To get back to the coding problem:

On second thought UTF-8 does not strike me as a terribly clever system. Languages like Chinese take a terrible hit in coding density. It seems UTF-8 puts an exaggerated importance on the possibility to be able to jump at a random point into a text, and immediately recognize where the next character starts. To this end it sacrifices many bits as control bits, to destinguish leading bytes from extension bytes, from ascii.

A system along the lines of BG2312 seems much more powerful. Here you would encode non-ascii characters as two bytes, each starting with a 1 bit (where all ascii codes start with a 0 bit). This would give you 14 coding bits, much better than the 11 you have in 2-byte UTF-8 characters. As this is apparently more than you need for Chinese, BG2312 even spares the codes 80-9F, which in some single-byte encoding systems can act as control codes, and could possibly confuse software not aware of the higher coding level.

The only disadvantage I see of such a system is that in a very long sequence of doube-byte encodings, you would not get easilly back in sync wih the character boundaries once you get out of sync (e.g. by jumping randomly in to the text). But any single-byte code (such as linefeed..) would re-sync you, and the code can be read backwards without losing sync. If needed a separate byte code could be set apart (like 0x80, or even 0xA0) to act as sync punctuation, and you could require that it occurs at east once every 100 bytes. This would cause an overhead of only 1% in pure Chinese text, and the overhead of hunting through 100 bytes for the sync after a random jump into the text to determine the character bundaries seems aceptable as well.
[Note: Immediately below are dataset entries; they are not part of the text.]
/-- The longest a stage may last, in milliseconds (R521). -/
def stageLimit (n : Nat) : Nat :=
  match n with | 0 => 50 | 1 => 1000 | 2 => 1000 | 3 => 3000 | 4 => 4000 | 5 => 12000 | _ => 1000

/-- BOOT_STAGE_TIMEOUT (R521, R527): an image stage rejects its slot, a later one fails the playbook.
DESIGN CHOICE, log entries 2, 57. -/
def execBootStageTimeout (s : State) : Res :=
  let n := s.bootStage
  if !(s.inStage n && decide (n < 7) && !(n == 6 && s.bootReady) &&
      s.passed s.boot.stageSince (stageLimit n * 2000000)) then go s
  else if n ≤ 1 then
    let s := s.failCode 0x31
    match s.slotOrder.find? fun b => !s.slotUnread b with
    | some x =>
      let s := { s with boot := { s.boot with slotsOut := x :: s.boot.slotsOut, stageSince := s.cycle } }
      go (if s.slotOrder.all s.slotUnread then s.noImage else s)
    | none => go s.noImage
  else go (s.playbookFail 0x31 s.fallback)

/-! ### Acceptance and management restarts (R532, R559, R562) -/

/-- Migrated settings are written in the image's own schema (R562, R565). DESIGN CHOICE, log entry 58. -/
def State.writeMigrated (s : State) (i : ImageInfo) : State :=
  match s.boot.readSchema with
  | some old =>
    if old.toNat / 256 = i.schema.toNat / 256 then s
    else
      let s := s.writeSettings i.schema (Config.migrate old.toNat i.schema.toNat s.settingsRecords)
      let s := { s with boot := { s.boot with readSchema := some i.schema } }
      s.postEvent 0x18B (natLE 2 old.toNat ++ natLE 2 i.schema.toNat)
  | none => s

/-- SLOT_ACCEPTANCE (R545, R559, R522): stage 7 has lasted 60 s; a slot that is READY or HELD becomes GOOD. -/
def execSlotAcceptance (s : State) : Res :=
  match s.boot.stage7At, s.boot.image with
  | some at', some i =>
    if !(s.inStage 7 && !s.boot.accepted && s.passed at' 120000000000) then go s
    else
      let b := s.bootSlot
      let h := s.header
      let st := h.slotState b
      let h := if st = 2 ∨ st = 3 ∨ st = 4 then h.setSlot b 3 0 else h
      let s := s.writeHeader { h with failCount := 0 }
      let s := s.showSlots.postEvent 0x188 (natLE 1 (if b then 1 else 0) ++ natLE 1 i.secver)
      go { s.writeMigrated i with boot := { (s.writeMigrated i).boot with accepted := true } }
  | _, _ => go s

/-- Management events that waited for the firmware are posted (R532). DESIGN CHOICE, log entry 57. -/
def State.postHeld (s : State) : State :=
  { s with mgmt := { s.mgmt with held := [] } }.each s.mgmt.held fun s e => s.postEventAt e.1 e.2.1 e.2.2.1 e.2.2.2

/-- MGMT_RESTART (R532, R554): the management cores come up again with `image`, the image of the slot the header
names active; where it does not provide the engine versions of the playbook that is loaded, or `compatible` says that it
does not serve it for another reason, the previous one runs again. `programs` are its
core programs where they differ from those loaded. DESIGN CHOICE, log entries 8, 57. -/
def execMgmtRestart (image : ImageInfo) (compatible : Bool) (programs : Option (List CoreProgram)) (s : State) : Res :=
  if s.boot.mgmtUp || s.boot.image.isNone || s.pwr.inReset then go s
  else
    let s := { s with boot := { s.boot with mgmtUp := true } }
    let serves := compatible && (match s.boot.playbook with | some pb => imageProvides image pb | none => true)
    let s := s.when (s.bootStage == 7) fun s => s.resumeSession.postHeld
    if !serves then go (s.failCode 0x11)
    else
      let x := s.header.active
      let s := s.when (x != s.bootSlot) fun s =>
        { s with boot := { s.boot with
            accepted := false, stage7At := if s.bootStage = 7 then some s.cycle else s.boot.stage7At
            readSchema := match s.settings with | .valid schema _ _ => some schema | _ => s.boot.readSchema } }
      let s := { s with boot := { s.boot with image := some image } }
      let s := (s.setFlag .glb_BOOT_STATUS [] f_glb_BOOT_STATUS_slot x).showSlots
      match programs with
      | some l =>
        if s.inStep ∨ s.bootStage ≠ 7 then go s
        else go ({ s with fpc := { s.fpc with images := l } }.reloadFrom (List.range 32))
      | none => go s

/-! ### Retirement and the HBM scrub (R541, R542) -/

/-- AVS_LIMIT (R541): at 0.80 V a cluster's margin has stayed below 40 ps for 24 h; the core with the lowest margin,
`weakest`, is retired. -/
def execAvsLimit (c : Fin 32) (weakest : Fin 17) (s : State) : Res :=
  let low := SMap.get 0 s.mgmt.avsLow c.val
  if !(s.taskRuns 7 && s.mgmt.life.avsTarget == 800 && low != 0 && s.passed (low - 1) (86400 * 2000000000)) then go s
  else
    let s := { s with mgmt := { s.mgmt with avsLow := SMap.put 0 s.mgmt.avsLow c.val 0 } }
    let s := (s.postEvent 0x122 (natLE 1 c)).retireCore c weakest 1
    if s.flag .gkp_TASK_CFG [7] f_gkp_TASK_CFG_retire_restart && !s.inStep then
      go ((s.clusterShift c false).clusterShift c true)
    else go s

/-- HBM_SCRUB_STEP (R412, R542): the scrub reads a granule with a request of class SC3 and its own tag, which the controller serves like any
other; what its read meets comes with HBM_READ_DONE (R418, R427). The deep scrub takes task 2's share while it runs. -/
def execHbmScrubStep (chan : Fin 192) (granule : Fin 12582912) (tag : Nat) (overBudget lastOfPass : Bool)
    (s : State) (deep : Bool := false) : Res :=
  if s.hFrozen chan ∨ s.hState chan ≠ 2 then go s
  else go ((if deep then s.deepStep true overBudget lastOfPass
      else s.taskStep 2 (overBudget || s.mgmt.deepHbm) lastOfPass) fun s =>
    s.hbmArrive chan { tag, home := 3, cls := 3, gran := granule, wdata := none, at' := 0, id := 0, scrub := true })

end Sys2Proof.Machine
end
Even though 16K codes is not enough to encode all unicodes, it usally does a very satisfactory job on encoding virtually all characters of a single language, even Chinese. Occasionally embedded out-of-range codes can be encoded by the trick of surrogate pairs. In practice, you tend to stick to the same lanuage quite long. So a system where you would set apart some of the 2-byte codes as control characters to switch to a different language (i.e. map a different part of the unicode range to the 2-byte encodings, while the rest of the range would have to rely on surrogate pairs) seems much more practical.